Common issues and workarounds

General suggestions

  • Follow any aka.ms link included in the exception details.
  • Run your app in the same Azure region as your Azure Cosmos DB account, whenever possible.
  • You may run into connectivity/availability issues due to lack of resources on your client machine. We recommend monitoring your CPU utilization on nodes running the Azure Cosmos DB client, and scaling up/out if they're running at high load.

Check the portal metrics

Checking the portal metrics will help determine if it's a client-side issue or if there's an issue with the service. For example, if the metrics contain a high rate of rate-limited requests (HTTP status code 429) which means the request is getting throttled then check the Request rate too large section.

Retry design

See our guide to designing resilient applications with Azure Cosmos DB SDKs for guidance on how to design resilient applications and learn which are the retry semantics of the SDK.

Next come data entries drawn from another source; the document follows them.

-- ==== Sys2Proof/Tests/Slice0.lean ====
section
/-! SUPPORT. The model's own tests: the WellFormed smoke, the encodings of the spec's vectors K1 to K6, at most two
single steps for each instruction, and for every statement with hypotheses a state and operands that meet them. The
expected values are those of spec/95_test_vectors.md or of the rule a test names. -/

/-! The tests are checked one after another: each has a thread of its own otherwise. -/

set_option Elab.async false

namespace Sys2Proof.Tests

open Sys2Proof Sys2Proof.Machine

/-! ### Small states -/

/-- Parameter set P-B: P-A with three packets. -/
def pB : Params := { Params.pA with nPackets := 3 }

/-- A configured device at address 7 with nothing in any slot but endpoint 0's RX slots, every packet the caller's. -/
def bare : State :=
  { (State.powerOn pB).armEp0Rx with
    attached := true
    addr := 7
    config := 1
    endpt := epPut (epPut (epPut (Vector.replicate 16 0) 0 0x0D) 1 0x15) 2 0x19
    free := [false, false, false]
    owner := [.caller, .caller, .caller]
    draws := [0, 0, 0, 0] }

/-- The same with packets 0 and 1 armed in endpoint 2's RX slots (PR1's end with three packets, packet 2 taken). -/
def live : State :=
  { ((bare.setSlot 2 .rx .even { desc := armedDesc 64 .data0, addr := .pool 0 }).setSlot 2 .rx .odd
      { desc := armedDesc 64 .data1, addr := .pool 1 }) with
    owner := [.slot 2 .rx .even, .slot 2 .rx .odd, .caller] }

/-- A header of `n` bytes. -/
def lenOf (n : Half) : Header := { len := n, index := 0, next := none }

/-- A completed slot: what the SIE leaves of `n` bytes received or sent under a PID. -/
def doneSlot (n : BitVec 10) (t : Toggle) (p : Pid) (r : BufRef) : Slot :=
  { desc := { own := false, data1 := t, bc := n, low := pidCode p }, addr := r }

/-- The step has a next state, without a fault mark, for which the check says yes. -/
def took (o : Out) (p : State → Bool) : Bool :=
  match o with
  | .next t => t.fault.isNone && p t
  | .fault _ => false
  | .refused _ => false

/-- The step raised a fault. -/
def raised (o : Out) (r : FaultReason) : Bool :=
  match o with
  | .next t => decide (t.fault = some r)
  | .fault _ => false
  | .refused _ => false

/-- The state a step leads to, to name it in a witness. -/
def after (o : Out) : State :=
  match o with
  | .next t => t
  | .fault _ => State.powerOn pB
  | .refused _ => State.powerOn pB

/-! ### Well-formedness -/

/-- The one check there is refuses a PKT_FILL payload of 65 bytes and takes one of 64 (R99). -/
theorem test_wellFormed_payload : ¬(Instr.pktFill 0 (List.replicate 65 0)).WellFormed ∧
    (Instr.pktFill 0 (List.replicate 64 0)).WellFormed := by decide

/-! ### Decoding: words written out from the spec -/

/-- The nineteen command words of K1. -/
theorem test_decode_commands :
    decodeCommand ⟨0x01000000, []⟩ = .ok .init ∧ decodeCommand ⟨0x02000000, []⟩ = .ok .alloc ∧
    decodeCommand ⟨0x03000003, []⟩ = .ok (.free 3) ∧ decodeCommand ⟨0x04010003, []⟩ = .ok (.tx 1 3) ∧
    decodeCommand ⟨0x05020000, []⟩ = .ok (.rx 2) ∧ decodeCommand ⟨0x06010000, []⟩ = .ok (.txByteCount 1) ∧
    decodeCommand ⟨0x07010000, []⟩ = .ok (.txPacketCount 1) ∧
    decodeCommand ⟨0x08020000, []⟩ = .ok (.rxByteCount 2) ∧ decodeCommand ⟨0x09000000, []⟩ = .ok .configured ∧
    decodeCommand ⟨0x0A000000, []⟩ = .ok .reinit ∧ decodeCommand ⟨0x0B000000, []⟩ = .ok .deviceReload ∧
    decodeCommand ⟨0x0C000002, [0x01, 0x02]⟩ = .ok (.pktFill 2 [0x01, 0x02]) ∧
    decodeCommand ⟨0x0D000000, []⟩ = .ok (.pktRead 0) ∧ decodeCommand ⟨0x10000000, []⟩ = .ok .tokenDone ∧
    decodeCommand ⟨0x11000000, []⟩ = .ok .powerTimeout ∧
    decodeCommand ⟨0x20000007, [0x80, 0x06, 0x00, 0x02, 0x00, 0x00, 0xFF, 0x00]⟩ =
      .ok (.hostSetup 7 ⟨0x80, 0x06, 0x0200, 0x0000, 0x00FF⟩) ∧
    decodeCommand ⟨0x21020007, [0x55]⟩ = .ok (.hostOut 2 7 [0x55]) ∧
    decodeCommand ⟨0x22010007, []⟩ = .ok (.hostIn 1 7) ∧ decodeCommand ⟨0x23000000, []⟩ = .ok .hostBusReset := by
  decide +kernel

/-- What the decoder reads of eight SETUP bytes. -/
def requestOf (b : List Byte) : Option Instr := (setupOfBytes b).bind decodeRequest

/-- The eighteen requests: the bytes of K2 and of vectors E and F, or the code of R94's row. -/
theorem test_decode_requests :
    requestOf [0x80, 0x00, 0x00, 0x00, 0x00, 0x00, 0x02, 0x00] = some (.getStatusDevice 0 0 2) ∧
    requestOf [0x82, 0x00, 0x00, 0x00, 0x81, 0x00, 0x02, 0x00] = some (.getStatusEndpoint 0 0x0081 2) ∧
    requestOf [0x02, 0x01, 0x00, 0x00, 0x01, 0x00, 0x00, 0x00] = some (.clearFeatureEndpoint 0 1 0) ∧
    requestOf [0x02, 0x03, 0x00, 0x00, 0x01, 0x00, 0x00, 0x00] = some (.setFeatureEndpoint 0 1 0) ∧
    requestOf [0x00, 0x05, 0x07, 0x00, 0x00, 0x00, 0x00, 0x00] = some (.setAddress 7 0 0) ∧
    requestOf [0x80, 0x06, 0x00, 0x02, 0x00, 0x00, 0xFF, 0x00] = some (.getDescriptorDevice 0x0200 0 0x00FF) ∧
    requestOf [0x81, 0x06, 0x00, 0x22, 0x00, 0x00, 0x40, 0x00] = some (.getDescriptorInterface 0x2200 0 0x0040) ∧
    requestOf [0x80, 0x08, 0x00, 0x00, 0x00, 0x00, 0x01, 0x00] = some (.getConfiguration 0 0 1) ∧
    requestOf [0x00, 0x09, 0x01, 0x00, 0x00, 0x00, 0x00, 0x00] = some (.setConfiguration 1 0 0) ∧
    requestOf [0xA1, 0x01, 0x00, 0x01, 0x00, 0x00, 0x08, 0x00] = some (.hidGetReport 0x0100 0 8) ∧
    requestOf [0xA1, 0x02, 0x00, 0x00, 0x00, 0x00, 0x01, 0x00] = some (.hidGetIdle 0 0 1) ∧
    requestOf [0xA1, 0x03, 0x00, 0x00, 0x00, 0x00, 0x01, 0x00] = some (.hidGetProtocol 0 0 1) ∧
    requestOf [0x21, 0x09, 0x00, 0x02, 0x00, 0x00, 0x01, 0x00] = some (.hidSetReport 0x0200 0 1) ∧
    requestOf [0x21, 0x0A, 0x00, 0x7D, 0x00, 0x00, 0x00, 0x00] = some (.hidSetIdle 0x7D00 0 0) ∧
    requestOf [0x21, 0x0B, 0x00, 0x00, 0x00, 0x00, 0x00, 0x00] = some (.hidSetProtocol 0 0 0) ∧
    requestOf [0x21, 0x20, 0x00, 0x00, 0x00, 0x00, 0x07, 0x00] = some (.cdcSetLineCoding 0 0 7) ∧
    requestOf [0xA1, 0x21, 0x00, 0x00, 0x00, 0x00, 0x07, 0x00] = some (.cdcGetLineCoding 0 0 7) ∧
    requestOf [0x21, 0x22, 0x03, 0x00, 0x00, 0x00, 0x00, 0x00] = some (.cdcSetControlLineState 3 0 0) := by
  decide +kernel

/-- The refused words of K6 and the two codes of K2 that are in no row. -/
theorem test_decode_refuses :
    decodeCommand ⟨0x0E000000, []⟩ = .error .unknownOp ∧ decodeCommand ⟨0x01000001, []⟩ = .error .unusedField ∧
    decodeCommand ⟨0x02010000, []⟩ = .error .unusedField ∧
    decodeCommand ⟨0x20000080, List.replicate 8 0⟩ = .error .badAddress ∧
    decodeCommand ⟨0x04100003, []⟩ = .error .badEndpoint ∧
    decodeCommand ⟨0x20000007, List.replicate 7 0⟩ = .error .badPayload ∧
    decodeCommand ⟨0x0C000002, List.replicate 65 0⟩ = .error .badPayload ∧
    decodeCommand ⟨0x04030003, []⟩ = .ok (.tx 3 3) ∧
    requestOf [0x00, 0x01, 0, 0, 0, 0, 0, 0] = none ∧ requestOf [0x40, 0x99, 0, 0, 0, 0, 0, 0] = none := by
  decide +kernel

/-! ### The other encoded formats -/

/-- Armed and completion words of K3. -/
theorem test_descriptor_words :
    descWord (armedDesc 64 .data0) = 0x00400088 ∧ descWord (armedDesc 64 .data1) = 0x004000C8 ∧
    descWord (armedDesc 26 .data1) = 0x001A00C8 ∧ descWord (armedDesc 0 .data0) = 0x00000088 ∧
    descWord (completedRx (armedDesc 64 .data1) .setupToken 8) = 0x00080074 ∧
    descWord (completedRx (armedDesc 64 .data0) .outToken 5) = 0x00050004 ∧
    descWord (completedRx (armedDesc 64 .data1) .outToken 0) = 0x00000044 ∧
    descWord (completedTx (armedDesc 18 .data1)) = 0x00120064 ∧
    descWord (completedTx (armedDesc 8 .data0)) = 0x00080024 ∧ descWord releasedDesc = 0 := by decide +kernel

/-- Slot indexes and token-done bytes of K4. -/
theorem test_stat_bytes :
    slotIndex 0 .tx .odd = 3 ∧ slotIndex 2 .rx .odd = 9 ∧ statByte ⟨0, .rx, .odd⟩ = 0x04 ∧
    statByte ⟨0, .tx, .even⟩ = 0x08 ∧ statByte ⟨1, .tx, .odd⟩ = 0x1C ∧ statByte ⟨2, .rx, .even⟩ = 0x20 := by decide

/-- Endpoint control bytes of K5: each bit in turn of 0x0F, 0x15 and 0x19. -/
theorem test_control_bytes :
    hshkBit 0x0F = true ∧ stallBit 0x0F = true ∧ txenBit 0x0F = true ∧ rxenBit 0x0F = true ∧ ctldisBit 0x0F = false ∧
    stallBit 0x15 = false ∧ txenBit 0x15 = true ∧ rxenBit 0x15 = false ∧ ctldisBit 0x15 = true ∧
    txenBit 0x19 = false ∧ rxenBit 0x19 = true ∧ withStall 0x15 = 0x17 ∧ withoutStall 0x17 = 0x15 := by decide

/-- The fields of three of K2's first bytes and of a vendor one, by R92's bit numbers. -/
theorem test_request_type : requestDirection 0x80 = .deviceToHost ∧ requestKind 0x80 = .standard ∧
    requestRecipient 0x80 = .device ∧ requestDirection 0x21 = .hostToDevice ∧ requestKind 0x21 = .classSpecific ∧
    requestRecipient 0x21 = .interface ∧ requestRecipient 0x02 = .endpoint ∧ requestKind 0x40 = .vendor := by decide

/-- A word that breaks two conditions: the endpoint is named before the payload, the address before it too (log entry
27). -/
theorem test_decode_first_reason : decodeCommand ⟨0x04100003, [1]⟩ = .error .badEndpoint ∧
    decodeCommand ⟨0x20000080, [1]⟩ = .error .badAddress ∧ decodeCommand ⟨0x0C010002, List.replicate 65 0⟩ =
      .error .unusedField := by decide +kernel

/-- `Reg(r, off) + k` is `Reg(r, off + k)` past offset 65535 too, and the bound is the region's length (R8, R61, R62). -/
theorem test_reference_goes_on :
    (afterChunk pB live.ep0 (.collab .hidReport) 65472 128).pending = some (.collab .hidReport, 65536) ∧
    (memRead { live with cfg := { pB with reportLen := 65536 } } (.reg (.collab .hidReport) 65536) 1).toOption = none ∧
    ((memRead { live with cfg := { pB with reportLen := 65537 }, draws := [7] } (.reg (.collab .hidReport) 65536)
      1).toOption.map Prod.fst) = some [7] := by decide +kernel

/-- `ZLP_OUT a` is an empty OUT on endpoint 0 and its TOKEN_DONE (R101). -/
theorem test_pseudo_zlpOut : expandPseudo (.zlpOut 7) = [.hostOut 0 7 [], .tokenDone] := by decide

/-! ### The foreground commands -/

/-- INIT after power-on: endpoint 0 enabled, both RX slots armed, `CONFIGURED` false (R347). -/
theorem test_init : took (exec .init (State.powerOn pB)) (fun t =>
    decide (epGet t.endpt 0 = 0x0D) && decide (descWord (t.slot 0 .rx .odd).desc = 0x004000C8) &&
      decide (t.config = 0) && t.attached) = true := by decide +kernel

/-- ALLOC returns the packet the draw names and zeroes it (R110, R111). -/
theorem test_alloc : took (exec .alloc { State.powerOn pB with draws := [2] }) (fun t =>
    decide (t.result = some (.ok (.handle 2))) && decide (t.free = [true, true, false]) &&
      decide (t.byteAt (.pool 2) 63 = some 0) && decide (t.byteAt (.pool 2) 64 = none)) = true := by decide +kernel

/-- With no free packet ALLOC returns None (A7). -/
theorem test_alloc_none : took (exec .alloc bare) (fun t => decide (t.result = some .none)) = true := by decide +kernel

/-- FREE while starved arms the released RX slot (R115's example, on the odd bank of endpoint 2). -/
theorem test_free_redirects :
    took (exec (.free 2) { live.setSlot 2 .rx .odd Slot.cleared with rxNeeded := 1 }) (fun t =>
      decide (t.slot 2 .rx .odd = { desc := armedDesc 64 .data1, addr := .pool 2 }) && decide (t.rxNeeded = 0) &&
        decide (t.isFree 2 = false)) = true := by decide +kernel

/-- FREE of a packet in a slot faults (A6). -/
theorem test_free_slot : raised (exec (.free 0) live) .invalidHandle = true := by decide +kernel

/-- TX in EVEN_FREE arms EVEN with DATA0 and goes to NONE_FREE_ODD_FIRST (B1). -/
theorem test_tx_evenFree : took (exec (.tx 1 2) ((live.setTxState 1 .evenFree).setHeader 2 (lenOf 8))) (fun t =>
    decide (t.slot 1 .tx .even = { desc := armedDesc 8 .data0, addr := .pool 2 }) &&
      decide (epGet t.txState 1 = .noneFreeOddFirst) && decide (t.ownerOf 2 = .slot 1 .tx .even)) = true := by
  decide +kernel

/-- TX on a receive-only endpoint is an error even of a packet the caller does not own (B6). -/
theorem test_tx_badEndpoint : took (exec (.tx 2 0) live) (fun t => decide (t.result = some (.err .badEndpoint))) = true := by
  decide +kernel

/-- RX gives the head, lowers the count by its length and leaves the rest (R162). -/
theorem test_rx : took (exec (.rx 2) (((bare.setRxq 2 [1, 0]).setHeader 1 { len := 5, index := 0, next := some 0 }).setRxBytes
    2 8)) (fun t => decide (t.result = some (.ok (.handle 1))) && decide (epGet t.rxq 2 = [0]) &&
      decide (epGet t.rxBytes 2 = 3) && decide ((t.header 1).next = none)) = true := by decide +kernel

/-- The counts of Q1, Q2 and R3. -/
theorem test_txByteCount : took (exec (.txByteCount 1) (((bare.setTxq 1 [0, 1]).setHeader 0 (lenOf 8)).setHeader 1
    (lenOf 64))) (fun t => decide (t.result = some (.ok (.count 72)))) = true := by decide +kernel

theorem test_txPacketCount : took (exec (.txPacketCount 1) (bare.setTxq 1 [0, 1])) (fun t =>
    decide (t.result = some (.ok (.count 2)))) = true := by decide +kernel

theorem test_rxByteCount : took (exec (.rxByteCount 2) (bare.setRxBytes 2 8)) (fun t =>
    decide (t.result = some (.ok (.count 8)))) = true := by decide +kernel

theorem test_configured : took (exec .configured bare) (fun t => decide (t.result = some (.ok (.bool true)))) = true := by
  decide +kernel

/-- REINIT of a configured device (R274's example). -/
theorem test_reinit : took (exec .reinit live) (fun t => decide (t.config = 0) && decide (t.addr = 0) &&
    decide (t.obs = [.reconnect]) && decide (t.reconnects = 1) && decide (t.free = [true, true, false])) = true := by
  decide +kernel

/-- DEVICE_RELOAD marks the device (R276). -/
theorem test_deviceReload : took (exec .deviceReload live) (fun t => t.reloaded) = true := by decide +kernel

/-- PKT_FILL sets the bytes and the length (R168's example). -/
theorem test_pktFill : took (exec (.pktFill 2 [1, 2, 3]) live) (fun t => decide ((t.header 2).len = 3) &&
    decide (t.byteAt (.pool 2) 2 = some 3) && decide (t.byteAt (.pool 2) 3 = none)) = true := by decide +kernel

/-- PKT_READ gives the bytes back; of a byte never written it faults (R169). -/
theorem test_pktRead : took (exec (.pktRead 2) ((live.setHeader 2 (lenOf 2)).putBytes (.pool 2) 0 [9, 8])) (fun t =>
    decide (t.result = some (.ok (.packet 2 0 [9, 8])))) = true := by decide +kernel

theorem test_pktRead_unwritten : raised (exec (.pktRead 2) (live.setHeader 2 (lenOf 1))) .unwrittenRead = true := by
  decide +kernel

If your app is deployed on Azure Virtual Machines without a public IP address, by default Azure SNAT ports establish connections to any endpoint outside of your VM. The number of connections allowed from the VM to the Azure Cosmos DB endpoint is limited by the Azure SNAT configuration. This situation can lead to connection throttling, connection closure, or the above mentioned Request timeouts.

Azure SNAT ports are used only when your VM has a private IP address is connecting to a public IP address. There are two workarounds to avoid Azure SNAT limitation (provided you already are using a single client instance across the entire application):

  • Add your Azure Cosmos DB service endpoint to the subnet of your Azure Virtual Machines virtual network. For more information, see Azure Virtual Network service endpoints.

    When the service endpoint is enabled, the requests are no longer sent from a public IP to Azure Cosmos DB. Instead, the virtual network and subnet identity are sent. This change might result in firewall drops if only public IPs are allowed. If you use a firewall, when you enable the service endpoint, add a subnet to the firewall by using Virtual Network ACLs.

  • Assign a public IP to your Azure VM.

High network latency

See our latency troubleshooting guide for details on latency troubleshooting.

Proxy authentication failures

If you see errors that show as HTTP 407:

Response status code does not indicate success: ProxyAuthenticationRequired (407);

This error isn't generated by the SDK nor it's coming from the Azure Cosmos DB Service. This is an error related to networking configuration. A proxy in your network configuration is most likely missing the required proxy authentication. If you're not expecting to be using a proxy, reach out to your network team. If you are using a proxy, make sure you're setting the right WebProxy configuration on CosmosClientOptions.WebProxy when creating the client instance.

Common query issues

The query metrics will help determine where the query is spending most of the time. From the query metrics, you can see how much of it's being spent on the back-end vs the client. Learn more on the query performance guide.

If you encounter the following error: Unable to load DLL 'Microsoft.Azure.Cosmos.ServiceInterop.dll' or one of its dependencies: and are using Windows, you should upgrade to the latest Windows version.